◆ Provided data ◆
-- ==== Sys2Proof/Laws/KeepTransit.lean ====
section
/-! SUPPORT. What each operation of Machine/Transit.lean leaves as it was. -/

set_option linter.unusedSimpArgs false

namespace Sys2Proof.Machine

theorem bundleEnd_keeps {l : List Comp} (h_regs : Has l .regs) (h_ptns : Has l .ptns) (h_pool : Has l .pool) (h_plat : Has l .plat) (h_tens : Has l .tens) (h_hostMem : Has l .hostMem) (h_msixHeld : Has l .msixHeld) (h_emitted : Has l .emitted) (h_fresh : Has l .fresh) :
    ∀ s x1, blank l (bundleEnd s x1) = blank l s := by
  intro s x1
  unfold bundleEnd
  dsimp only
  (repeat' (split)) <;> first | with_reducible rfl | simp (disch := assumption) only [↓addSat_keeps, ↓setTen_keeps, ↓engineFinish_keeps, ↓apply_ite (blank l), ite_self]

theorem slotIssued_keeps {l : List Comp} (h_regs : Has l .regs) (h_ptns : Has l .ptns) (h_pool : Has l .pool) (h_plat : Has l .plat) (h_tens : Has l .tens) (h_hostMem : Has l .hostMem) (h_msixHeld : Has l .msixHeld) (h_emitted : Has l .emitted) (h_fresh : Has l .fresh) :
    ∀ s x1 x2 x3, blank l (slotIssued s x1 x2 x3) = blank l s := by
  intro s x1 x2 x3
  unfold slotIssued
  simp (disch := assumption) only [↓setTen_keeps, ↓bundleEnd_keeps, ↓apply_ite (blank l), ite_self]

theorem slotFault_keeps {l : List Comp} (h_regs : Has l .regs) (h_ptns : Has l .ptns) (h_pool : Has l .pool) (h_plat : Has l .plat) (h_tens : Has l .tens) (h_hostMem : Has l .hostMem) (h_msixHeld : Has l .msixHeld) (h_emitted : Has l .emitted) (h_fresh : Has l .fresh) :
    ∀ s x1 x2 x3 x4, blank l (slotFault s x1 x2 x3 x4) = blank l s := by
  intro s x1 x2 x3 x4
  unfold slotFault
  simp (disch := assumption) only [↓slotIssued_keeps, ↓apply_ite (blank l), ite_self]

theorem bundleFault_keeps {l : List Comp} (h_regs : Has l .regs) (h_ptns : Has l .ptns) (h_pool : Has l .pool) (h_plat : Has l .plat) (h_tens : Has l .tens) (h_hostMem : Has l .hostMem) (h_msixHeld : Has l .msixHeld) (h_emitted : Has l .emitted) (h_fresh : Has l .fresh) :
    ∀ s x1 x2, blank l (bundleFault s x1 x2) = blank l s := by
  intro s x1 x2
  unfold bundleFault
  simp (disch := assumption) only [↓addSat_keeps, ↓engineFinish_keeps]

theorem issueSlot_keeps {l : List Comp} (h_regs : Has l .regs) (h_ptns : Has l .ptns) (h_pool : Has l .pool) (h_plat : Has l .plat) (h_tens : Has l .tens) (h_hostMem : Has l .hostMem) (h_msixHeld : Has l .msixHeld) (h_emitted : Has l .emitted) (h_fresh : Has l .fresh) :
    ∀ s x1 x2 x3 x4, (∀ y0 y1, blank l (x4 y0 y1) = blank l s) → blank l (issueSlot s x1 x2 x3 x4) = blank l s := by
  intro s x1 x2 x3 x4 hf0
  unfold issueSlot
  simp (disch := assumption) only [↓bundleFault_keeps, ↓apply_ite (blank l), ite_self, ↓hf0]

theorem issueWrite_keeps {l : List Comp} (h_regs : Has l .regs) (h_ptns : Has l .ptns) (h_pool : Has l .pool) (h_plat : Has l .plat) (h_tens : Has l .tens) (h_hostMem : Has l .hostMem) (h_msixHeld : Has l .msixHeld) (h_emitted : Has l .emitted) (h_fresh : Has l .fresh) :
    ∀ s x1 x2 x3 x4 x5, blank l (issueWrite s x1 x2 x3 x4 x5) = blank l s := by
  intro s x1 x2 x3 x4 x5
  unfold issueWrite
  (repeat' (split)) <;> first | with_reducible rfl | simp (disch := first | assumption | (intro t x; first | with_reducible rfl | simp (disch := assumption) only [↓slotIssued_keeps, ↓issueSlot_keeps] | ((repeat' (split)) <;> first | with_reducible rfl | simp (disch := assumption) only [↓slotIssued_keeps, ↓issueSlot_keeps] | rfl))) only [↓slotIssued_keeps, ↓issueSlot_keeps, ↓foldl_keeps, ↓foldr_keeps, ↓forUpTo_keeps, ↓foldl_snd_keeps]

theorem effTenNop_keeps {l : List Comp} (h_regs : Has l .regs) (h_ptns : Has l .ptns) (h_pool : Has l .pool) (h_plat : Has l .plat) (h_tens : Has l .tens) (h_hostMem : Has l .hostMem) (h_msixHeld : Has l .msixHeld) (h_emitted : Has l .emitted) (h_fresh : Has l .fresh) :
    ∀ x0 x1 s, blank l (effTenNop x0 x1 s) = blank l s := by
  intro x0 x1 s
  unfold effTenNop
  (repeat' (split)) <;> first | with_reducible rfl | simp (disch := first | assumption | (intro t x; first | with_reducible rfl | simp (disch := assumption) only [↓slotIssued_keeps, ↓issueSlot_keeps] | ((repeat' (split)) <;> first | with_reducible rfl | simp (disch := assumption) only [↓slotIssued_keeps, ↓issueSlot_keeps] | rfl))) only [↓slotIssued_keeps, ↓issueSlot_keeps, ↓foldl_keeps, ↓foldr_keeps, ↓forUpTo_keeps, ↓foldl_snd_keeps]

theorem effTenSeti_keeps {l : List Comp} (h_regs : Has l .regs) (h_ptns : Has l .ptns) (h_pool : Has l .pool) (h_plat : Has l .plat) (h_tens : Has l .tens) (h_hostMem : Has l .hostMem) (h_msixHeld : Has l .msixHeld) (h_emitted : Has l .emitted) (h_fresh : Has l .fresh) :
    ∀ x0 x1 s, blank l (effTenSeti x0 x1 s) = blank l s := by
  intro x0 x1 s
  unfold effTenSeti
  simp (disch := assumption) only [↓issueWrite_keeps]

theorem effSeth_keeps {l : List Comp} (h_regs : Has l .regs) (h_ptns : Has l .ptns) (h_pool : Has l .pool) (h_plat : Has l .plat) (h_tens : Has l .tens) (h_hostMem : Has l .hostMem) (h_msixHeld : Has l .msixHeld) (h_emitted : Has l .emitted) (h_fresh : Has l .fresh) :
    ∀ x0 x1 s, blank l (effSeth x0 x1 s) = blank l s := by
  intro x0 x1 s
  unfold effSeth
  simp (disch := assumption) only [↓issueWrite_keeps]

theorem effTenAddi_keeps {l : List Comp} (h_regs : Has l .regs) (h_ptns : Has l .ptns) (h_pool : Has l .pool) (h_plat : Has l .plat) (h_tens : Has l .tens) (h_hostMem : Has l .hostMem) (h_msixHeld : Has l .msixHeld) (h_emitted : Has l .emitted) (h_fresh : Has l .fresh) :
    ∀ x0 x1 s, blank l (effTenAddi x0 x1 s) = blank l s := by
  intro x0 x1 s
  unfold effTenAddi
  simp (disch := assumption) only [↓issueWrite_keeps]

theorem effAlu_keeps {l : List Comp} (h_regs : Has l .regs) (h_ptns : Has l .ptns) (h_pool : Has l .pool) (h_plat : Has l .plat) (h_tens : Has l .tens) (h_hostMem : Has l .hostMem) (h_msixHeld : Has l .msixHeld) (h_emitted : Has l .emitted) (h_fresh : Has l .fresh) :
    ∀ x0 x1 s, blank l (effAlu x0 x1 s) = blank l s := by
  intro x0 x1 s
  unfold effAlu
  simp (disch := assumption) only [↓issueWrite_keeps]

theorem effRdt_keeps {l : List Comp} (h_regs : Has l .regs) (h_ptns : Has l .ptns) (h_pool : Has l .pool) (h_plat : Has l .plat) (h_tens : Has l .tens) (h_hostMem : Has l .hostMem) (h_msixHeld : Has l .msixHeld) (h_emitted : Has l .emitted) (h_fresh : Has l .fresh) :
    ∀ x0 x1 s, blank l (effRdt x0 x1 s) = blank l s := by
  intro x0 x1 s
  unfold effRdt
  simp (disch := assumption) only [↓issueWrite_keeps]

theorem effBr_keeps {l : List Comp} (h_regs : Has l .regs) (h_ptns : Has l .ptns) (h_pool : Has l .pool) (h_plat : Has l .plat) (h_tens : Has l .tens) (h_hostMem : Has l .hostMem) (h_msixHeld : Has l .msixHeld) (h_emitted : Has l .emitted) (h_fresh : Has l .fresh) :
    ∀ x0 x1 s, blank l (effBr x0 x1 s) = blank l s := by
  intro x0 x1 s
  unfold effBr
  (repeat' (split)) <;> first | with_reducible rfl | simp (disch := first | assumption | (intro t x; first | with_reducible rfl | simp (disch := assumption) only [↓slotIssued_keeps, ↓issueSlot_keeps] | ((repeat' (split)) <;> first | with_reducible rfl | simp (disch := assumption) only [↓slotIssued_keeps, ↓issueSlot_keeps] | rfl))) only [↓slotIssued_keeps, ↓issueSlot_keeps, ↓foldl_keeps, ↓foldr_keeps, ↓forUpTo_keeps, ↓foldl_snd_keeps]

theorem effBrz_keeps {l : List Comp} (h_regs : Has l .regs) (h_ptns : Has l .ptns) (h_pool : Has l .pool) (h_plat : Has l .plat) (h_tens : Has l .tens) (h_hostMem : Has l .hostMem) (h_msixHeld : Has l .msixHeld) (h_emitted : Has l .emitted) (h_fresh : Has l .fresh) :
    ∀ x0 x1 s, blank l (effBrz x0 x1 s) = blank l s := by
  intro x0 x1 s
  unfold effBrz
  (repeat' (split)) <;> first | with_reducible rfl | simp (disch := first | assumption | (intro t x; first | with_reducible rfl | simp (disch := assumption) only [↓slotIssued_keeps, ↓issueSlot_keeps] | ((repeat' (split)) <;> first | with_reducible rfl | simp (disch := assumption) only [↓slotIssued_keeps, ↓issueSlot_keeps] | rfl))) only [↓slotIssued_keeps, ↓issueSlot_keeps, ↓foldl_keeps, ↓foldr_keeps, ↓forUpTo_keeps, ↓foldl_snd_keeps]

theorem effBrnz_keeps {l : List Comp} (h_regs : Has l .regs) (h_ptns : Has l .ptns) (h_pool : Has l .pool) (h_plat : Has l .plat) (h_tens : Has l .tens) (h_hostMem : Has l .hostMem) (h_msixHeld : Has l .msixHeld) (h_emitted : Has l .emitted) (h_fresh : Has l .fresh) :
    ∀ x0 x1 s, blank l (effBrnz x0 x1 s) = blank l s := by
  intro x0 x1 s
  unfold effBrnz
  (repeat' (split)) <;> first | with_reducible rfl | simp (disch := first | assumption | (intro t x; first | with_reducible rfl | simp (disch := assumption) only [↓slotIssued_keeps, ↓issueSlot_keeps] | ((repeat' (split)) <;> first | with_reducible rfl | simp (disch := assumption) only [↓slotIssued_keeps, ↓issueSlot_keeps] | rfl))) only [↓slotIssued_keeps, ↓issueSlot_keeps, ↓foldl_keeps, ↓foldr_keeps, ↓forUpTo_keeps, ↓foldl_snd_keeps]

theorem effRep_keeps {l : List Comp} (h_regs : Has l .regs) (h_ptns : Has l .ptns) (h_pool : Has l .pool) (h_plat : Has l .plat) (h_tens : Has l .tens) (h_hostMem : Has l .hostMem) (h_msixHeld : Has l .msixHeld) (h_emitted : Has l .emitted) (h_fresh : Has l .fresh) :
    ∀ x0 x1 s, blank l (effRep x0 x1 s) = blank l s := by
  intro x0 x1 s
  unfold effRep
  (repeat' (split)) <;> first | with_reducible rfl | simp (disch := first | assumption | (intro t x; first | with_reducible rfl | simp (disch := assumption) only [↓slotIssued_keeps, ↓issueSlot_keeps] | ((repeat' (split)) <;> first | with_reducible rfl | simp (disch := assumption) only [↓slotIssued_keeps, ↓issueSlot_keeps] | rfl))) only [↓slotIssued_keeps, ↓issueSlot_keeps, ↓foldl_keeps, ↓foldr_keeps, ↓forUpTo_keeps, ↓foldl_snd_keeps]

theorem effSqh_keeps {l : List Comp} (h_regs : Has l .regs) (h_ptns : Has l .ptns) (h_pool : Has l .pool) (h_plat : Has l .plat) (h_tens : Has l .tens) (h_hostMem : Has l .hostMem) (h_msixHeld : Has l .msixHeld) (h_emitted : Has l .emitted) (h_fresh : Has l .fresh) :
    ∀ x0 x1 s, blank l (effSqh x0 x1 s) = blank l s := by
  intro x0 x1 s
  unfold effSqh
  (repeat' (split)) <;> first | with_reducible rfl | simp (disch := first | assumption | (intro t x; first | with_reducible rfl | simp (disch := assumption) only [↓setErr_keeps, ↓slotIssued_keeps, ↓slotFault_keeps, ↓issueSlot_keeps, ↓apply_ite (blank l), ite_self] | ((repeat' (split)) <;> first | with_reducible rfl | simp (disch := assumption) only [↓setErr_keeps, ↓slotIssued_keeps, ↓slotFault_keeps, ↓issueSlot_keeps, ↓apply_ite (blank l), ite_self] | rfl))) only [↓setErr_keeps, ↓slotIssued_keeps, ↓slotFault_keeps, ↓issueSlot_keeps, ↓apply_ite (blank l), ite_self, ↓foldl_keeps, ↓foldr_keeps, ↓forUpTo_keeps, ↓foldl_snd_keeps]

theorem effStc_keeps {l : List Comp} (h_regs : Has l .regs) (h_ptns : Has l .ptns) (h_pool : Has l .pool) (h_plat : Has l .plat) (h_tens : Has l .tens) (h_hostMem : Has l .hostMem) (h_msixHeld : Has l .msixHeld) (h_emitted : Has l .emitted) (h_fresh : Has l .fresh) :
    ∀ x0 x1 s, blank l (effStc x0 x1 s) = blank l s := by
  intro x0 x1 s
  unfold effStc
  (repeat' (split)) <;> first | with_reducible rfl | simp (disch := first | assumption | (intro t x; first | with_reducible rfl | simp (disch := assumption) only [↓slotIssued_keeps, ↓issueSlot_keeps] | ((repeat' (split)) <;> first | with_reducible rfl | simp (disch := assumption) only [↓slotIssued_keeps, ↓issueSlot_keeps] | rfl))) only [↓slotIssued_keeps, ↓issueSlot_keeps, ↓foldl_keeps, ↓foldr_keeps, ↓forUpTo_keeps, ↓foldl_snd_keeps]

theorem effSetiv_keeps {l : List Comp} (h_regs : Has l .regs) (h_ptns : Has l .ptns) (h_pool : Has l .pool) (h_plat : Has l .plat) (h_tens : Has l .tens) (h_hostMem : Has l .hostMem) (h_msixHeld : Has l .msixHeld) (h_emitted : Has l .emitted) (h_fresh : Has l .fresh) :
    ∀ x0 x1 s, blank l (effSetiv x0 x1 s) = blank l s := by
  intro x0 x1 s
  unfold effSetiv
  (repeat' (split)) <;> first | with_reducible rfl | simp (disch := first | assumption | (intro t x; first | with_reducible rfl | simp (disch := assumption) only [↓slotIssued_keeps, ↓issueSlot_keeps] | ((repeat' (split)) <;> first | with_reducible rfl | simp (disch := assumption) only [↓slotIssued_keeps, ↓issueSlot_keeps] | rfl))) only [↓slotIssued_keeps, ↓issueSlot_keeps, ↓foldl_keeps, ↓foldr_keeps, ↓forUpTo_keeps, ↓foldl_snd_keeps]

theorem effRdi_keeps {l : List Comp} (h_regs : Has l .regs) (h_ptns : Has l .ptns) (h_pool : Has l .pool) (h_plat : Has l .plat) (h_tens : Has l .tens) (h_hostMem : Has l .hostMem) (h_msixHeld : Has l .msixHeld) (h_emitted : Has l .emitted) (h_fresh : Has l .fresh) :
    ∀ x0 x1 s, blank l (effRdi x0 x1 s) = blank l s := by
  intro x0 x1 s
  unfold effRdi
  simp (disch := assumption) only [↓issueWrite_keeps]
...
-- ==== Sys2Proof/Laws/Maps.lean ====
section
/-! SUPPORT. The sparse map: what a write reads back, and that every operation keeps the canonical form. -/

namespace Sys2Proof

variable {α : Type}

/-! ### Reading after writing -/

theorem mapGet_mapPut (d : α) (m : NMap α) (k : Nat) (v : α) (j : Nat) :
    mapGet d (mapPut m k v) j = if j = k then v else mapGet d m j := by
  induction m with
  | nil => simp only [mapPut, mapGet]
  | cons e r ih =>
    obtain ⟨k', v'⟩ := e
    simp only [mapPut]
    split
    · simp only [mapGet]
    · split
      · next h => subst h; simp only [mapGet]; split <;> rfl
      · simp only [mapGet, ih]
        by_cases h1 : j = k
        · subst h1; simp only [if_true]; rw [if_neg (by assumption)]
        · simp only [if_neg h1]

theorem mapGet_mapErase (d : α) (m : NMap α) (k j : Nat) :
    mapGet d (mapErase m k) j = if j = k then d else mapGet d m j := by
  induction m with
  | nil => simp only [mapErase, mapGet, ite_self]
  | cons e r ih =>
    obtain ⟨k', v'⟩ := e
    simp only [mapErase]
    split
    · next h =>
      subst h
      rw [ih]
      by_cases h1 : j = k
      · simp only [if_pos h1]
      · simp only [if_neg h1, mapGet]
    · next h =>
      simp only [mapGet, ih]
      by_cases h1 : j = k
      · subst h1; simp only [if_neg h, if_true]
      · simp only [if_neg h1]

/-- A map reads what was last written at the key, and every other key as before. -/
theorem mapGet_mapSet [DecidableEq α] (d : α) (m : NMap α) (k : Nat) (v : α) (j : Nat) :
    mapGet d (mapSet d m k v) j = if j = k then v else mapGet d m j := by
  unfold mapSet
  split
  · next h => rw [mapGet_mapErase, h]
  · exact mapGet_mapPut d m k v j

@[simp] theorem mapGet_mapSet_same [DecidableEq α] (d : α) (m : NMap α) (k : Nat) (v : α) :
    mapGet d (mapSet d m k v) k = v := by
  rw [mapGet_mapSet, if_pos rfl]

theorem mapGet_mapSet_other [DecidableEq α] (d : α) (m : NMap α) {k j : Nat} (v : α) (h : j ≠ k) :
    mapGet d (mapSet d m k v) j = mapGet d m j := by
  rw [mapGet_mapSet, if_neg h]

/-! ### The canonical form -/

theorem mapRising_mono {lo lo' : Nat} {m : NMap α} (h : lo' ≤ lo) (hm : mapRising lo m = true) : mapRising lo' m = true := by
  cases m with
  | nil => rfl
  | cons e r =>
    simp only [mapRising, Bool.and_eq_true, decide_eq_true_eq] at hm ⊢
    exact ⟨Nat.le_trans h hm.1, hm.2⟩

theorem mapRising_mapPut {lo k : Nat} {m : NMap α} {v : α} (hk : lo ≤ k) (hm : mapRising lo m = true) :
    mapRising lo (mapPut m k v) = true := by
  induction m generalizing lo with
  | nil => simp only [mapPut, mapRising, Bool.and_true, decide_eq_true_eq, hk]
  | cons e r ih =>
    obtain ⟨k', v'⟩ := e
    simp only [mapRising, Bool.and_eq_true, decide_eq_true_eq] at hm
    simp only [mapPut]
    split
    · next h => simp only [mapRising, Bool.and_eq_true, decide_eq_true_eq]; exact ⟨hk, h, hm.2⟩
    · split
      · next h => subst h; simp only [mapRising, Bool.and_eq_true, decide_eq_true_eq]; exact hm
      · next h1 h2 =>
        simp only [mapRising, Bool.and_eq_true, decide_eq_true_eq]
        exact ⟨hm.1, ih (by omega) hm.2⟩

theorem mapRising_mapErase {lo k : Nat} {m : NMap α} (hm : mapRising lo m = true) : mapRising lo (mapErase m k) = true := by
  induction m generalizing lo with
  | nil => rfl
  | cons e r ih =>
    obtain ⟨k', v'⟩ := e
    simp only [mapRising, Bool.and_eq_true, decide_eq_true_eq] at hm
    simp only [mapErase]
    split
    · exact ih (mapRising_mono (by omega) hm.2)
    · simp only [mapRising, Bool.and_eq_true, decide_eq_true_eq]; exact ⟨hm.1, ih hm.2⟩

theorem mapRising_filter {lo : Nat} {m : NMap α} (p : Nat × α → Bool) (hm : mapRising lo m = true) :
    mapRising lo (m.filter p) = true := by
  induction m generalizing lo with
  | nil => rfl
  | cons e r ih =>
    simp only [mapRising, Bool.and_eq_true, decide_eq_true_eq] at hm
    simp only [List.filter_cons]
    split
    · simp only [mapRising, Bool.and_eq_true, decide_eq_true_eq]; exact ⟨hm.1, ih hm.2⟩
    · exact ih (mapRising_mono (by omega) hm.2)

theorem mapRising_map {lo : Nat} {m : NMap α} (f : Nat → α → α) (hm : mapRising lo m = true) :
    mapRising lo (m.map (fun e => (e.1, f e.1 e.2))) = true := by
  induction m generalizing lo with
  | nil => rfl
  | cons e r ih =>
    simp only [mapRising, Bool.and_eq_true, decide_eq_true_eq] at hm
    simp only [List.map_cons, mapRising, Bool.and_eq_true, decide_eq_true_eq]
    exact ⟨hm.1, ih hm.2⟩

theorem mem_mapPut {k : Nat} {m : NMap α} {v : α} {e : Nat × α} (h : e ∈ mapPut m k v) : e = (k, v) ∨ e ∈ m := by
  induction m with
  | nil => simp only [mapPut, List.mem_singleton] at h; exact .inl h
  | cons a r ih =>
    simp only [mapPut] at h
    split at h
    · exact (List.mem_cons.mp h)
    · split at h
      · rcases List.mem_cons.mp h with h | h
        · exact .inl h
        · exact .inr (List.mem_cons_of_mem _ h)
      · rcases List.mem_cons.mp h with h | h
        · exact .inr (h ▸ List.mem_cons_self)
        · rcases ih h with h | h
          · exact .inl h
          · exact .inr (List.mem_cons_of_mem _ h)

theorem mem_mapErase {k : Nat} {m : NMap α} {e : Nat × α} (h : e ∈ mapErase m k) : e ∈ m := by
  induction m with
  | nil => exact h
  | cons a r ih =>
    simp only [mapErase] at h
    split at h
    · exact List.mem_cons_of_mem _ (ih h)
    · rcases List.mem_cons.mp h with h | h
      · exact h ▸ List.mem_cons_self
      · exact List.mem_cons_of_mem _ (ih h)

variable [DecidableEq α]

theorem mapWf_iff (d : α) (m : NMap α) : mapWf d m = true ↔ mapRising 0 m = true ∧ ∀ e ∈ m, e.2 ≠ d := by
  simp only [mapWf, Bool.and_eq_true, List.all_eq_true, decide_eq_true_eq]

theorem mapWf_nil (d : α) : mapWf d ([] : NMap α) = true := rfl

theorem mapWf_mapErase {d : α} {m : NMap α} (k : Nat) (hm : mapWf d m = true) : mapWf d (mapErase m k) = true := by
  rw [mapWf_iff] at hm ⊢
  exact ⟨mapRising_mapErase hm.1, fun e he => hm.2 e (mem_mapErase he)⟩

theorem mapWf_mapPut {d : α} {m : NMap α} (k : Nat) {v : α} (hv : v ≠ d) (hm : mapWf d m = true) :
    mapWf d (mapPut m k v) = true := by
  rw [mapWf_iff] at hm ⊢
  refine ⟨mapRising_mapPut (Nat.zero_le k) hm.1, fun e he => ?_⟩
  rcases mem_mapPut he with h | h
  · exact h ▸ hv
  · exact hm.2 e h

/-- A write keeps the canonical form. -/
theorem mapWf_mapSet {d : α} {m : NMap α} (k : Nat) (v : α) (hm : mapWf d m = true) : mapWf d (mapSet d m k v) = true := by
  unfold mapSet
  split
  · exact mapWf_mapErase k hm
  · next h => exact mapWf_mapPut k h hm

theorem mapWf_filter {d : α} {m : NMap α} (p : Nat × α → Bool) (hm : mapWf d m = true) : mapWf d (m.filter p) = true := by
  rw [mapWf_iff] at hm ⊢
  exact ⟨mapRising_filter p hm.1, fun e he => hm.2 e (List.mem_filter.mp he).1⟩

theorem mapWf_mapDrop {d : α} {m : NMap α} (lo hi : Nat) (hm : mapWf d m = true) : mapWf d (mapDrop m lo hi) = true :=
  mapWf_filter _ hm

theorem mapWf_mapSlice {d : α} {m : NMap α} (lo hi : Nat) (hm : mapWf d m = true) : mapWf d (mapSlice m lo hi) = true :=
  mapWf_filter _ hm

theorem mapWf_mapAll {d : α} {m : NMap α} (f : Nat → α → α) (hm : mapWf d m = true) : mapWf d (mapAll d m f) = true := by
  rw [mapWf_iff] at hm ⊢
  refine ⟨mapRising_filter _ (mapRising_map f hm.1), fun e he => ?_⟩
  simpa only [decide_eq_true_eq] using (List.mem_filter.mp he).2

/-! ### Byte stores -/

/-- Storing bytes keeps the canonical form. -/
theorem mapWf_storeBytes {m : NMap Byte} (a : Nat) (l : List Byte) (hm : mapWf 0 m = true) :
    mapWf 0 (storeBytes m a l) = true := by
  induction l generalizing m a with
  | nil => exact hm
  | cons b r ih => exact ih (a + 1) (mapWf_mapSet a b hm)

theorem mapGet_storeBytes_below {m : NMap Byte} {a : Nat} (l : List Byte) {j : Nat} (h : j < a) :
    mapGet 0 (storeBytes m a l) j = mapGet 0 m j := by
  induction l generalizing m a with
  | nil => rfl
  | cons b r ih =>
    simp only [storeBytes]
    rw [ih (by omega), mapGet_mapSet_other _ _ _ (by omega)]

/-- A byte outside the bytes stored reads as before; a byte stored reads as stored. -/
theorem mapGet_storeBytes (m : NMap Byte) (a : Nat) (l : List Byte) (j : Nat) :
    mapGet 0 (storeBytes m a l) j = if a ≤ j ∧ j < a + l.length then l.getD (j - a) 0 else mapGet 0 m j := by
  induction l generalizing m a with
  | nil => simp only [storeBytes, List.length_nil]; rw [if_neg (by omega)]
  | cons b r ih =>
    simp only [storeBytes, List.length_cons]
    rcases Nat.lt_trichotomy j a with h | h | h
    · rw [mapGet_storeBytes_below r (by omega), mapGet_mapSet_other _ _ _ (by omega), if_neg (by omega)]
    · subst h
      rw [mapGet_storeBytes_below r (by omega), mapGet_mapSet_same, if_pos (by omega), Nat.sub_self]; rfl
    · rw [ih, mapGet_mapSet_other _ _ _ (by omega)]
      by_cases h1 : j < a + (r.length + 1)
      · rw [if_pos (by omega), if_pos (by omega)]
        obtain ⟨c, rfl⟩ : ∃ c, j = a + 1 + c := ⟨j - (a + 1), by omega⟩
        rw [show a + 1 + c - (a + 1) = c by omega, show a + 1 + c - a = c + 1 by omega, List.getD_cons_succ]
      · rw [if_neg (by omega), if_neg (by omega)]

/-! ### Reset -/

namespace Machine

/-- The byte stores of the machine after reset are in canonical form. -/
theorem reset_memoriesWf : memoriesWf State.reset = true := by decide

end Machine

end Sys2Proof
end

◆ What this task involves ◆
Look back at the data above. Transcribe exactly the lines starting at the line that contains "blank l (effBrnz" and ending at the line that contains "unfold effBrnz".

◆ Result below ◆
    ∀ x0 x1 s, blank l (effBrnz x0 x1 s) = blank l s := by
  intro x0 x1 s
  unfold effBrnz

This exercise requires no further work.